На лице Варгаса появилось неприязненное выражение. Судя по всему, она его ни в чем не убедила.

Солнце исчезло за вершинами сьерры. На равнину надвигалась ночь.

— Мне тут пришла мысль, — заявил Эзра. — Вчера нас пытались убить, устроив пожар в библиотеке монастыря, где мы все трое в тот момент находились. Вы, часом, никак не связаны с инициаторами этого поджога?

Именно в этот единственный момент на лице Мануэлы промелькнул страх.

— Никоим образом. Такое впечатление, будто вы полагаете, что на меня возложена какая-то миссия. Будь так, неужели вы думаете, что кто-то стал бы затевать все это дело и одновременно пытаться вас убить? Это нелогично!

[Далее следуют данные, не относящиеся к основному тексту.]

-- ==== Sys2Proof/Laws/Queues.lean ====
section
/-! SUPPORT. When nothing that a cluster took under an earlier epoch is left of any queue (01_architecture.md R31). -/

namespace Sys2Proof.Machine

theorem mem_of_tfind {α : Type} {t : List (Nat × α)} {k : Nat} {v : α} (h : tfind t k = some v) : (k, v) ∈ t := by
  induction t with
  | nil => simp [tfind] at h
  | cons p r ih =>
    obtain ⟨j, w⟩ := p
    unfold tfind at h
    split at h
    · rename_i hj
      obtain rfl := Option.some.inj h
      subst hj
      exact List.mem_cons_self
    · exact List.mem_cons_of_mem _ (ih h)

/-- With no message taken and the clusters' mailboxes empty, no queue has work of an earlier epoch left. -/
theorem staleMail_of_quiet (s : State) (ht : ∀ p, p ∈ s.ce.sqs → p.2.taken = []) (hb : ∀ mb, mb < 4 → boxFull s mb = false)
    (fn q : Nat) : staleMail s fn q = false := by
  unfold staleMail
  rw [Bool.or_eq_false_iff]
  constructor
  · split
    · rfl
    · rename_i y hy
      rw [ht _ (mem_of_tfind hy)]
      rfl
  · rw [List.any_eq_false]
    intro mb hm
    simp [hb mb (List.mem_range.1 hm)]

end Sys2Proof.Machine
end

Она попала прямо в точку, но Эзра все же продолжил:

— И есть еще одно. Некоторое время назад один из экземпляров Чертогов был похищен слугой шейха. Нам неизвестно, не передал ли он его кому-то постороннему… — Он впился взглядом в глаза молодой женщины, словно пытался прочесть ее мысли. — Отсюда до вывода, что этот посторонний и стоит у истоков нашей с вами встречи… всего один шаг.

В наступающей тьме фигуры стали практически неразличимы, лица — тем более, не говоря уж о выражении. Араб, втянув голову в плечи, сгорбился, надвинув на голову капюшон бурнуса, и походил на замершего быка. Раввин, тоже сгорбившись, все время растирал пальцы, вызывая в памяти образ раненого оленя. Монах же, державшийся очень прямо, казалось, спрятался за своей сутаной, как за крепостной стеной. Мануэлу охватил леденящий холод. У нее не осталось иного выбора, как поставить на карту все.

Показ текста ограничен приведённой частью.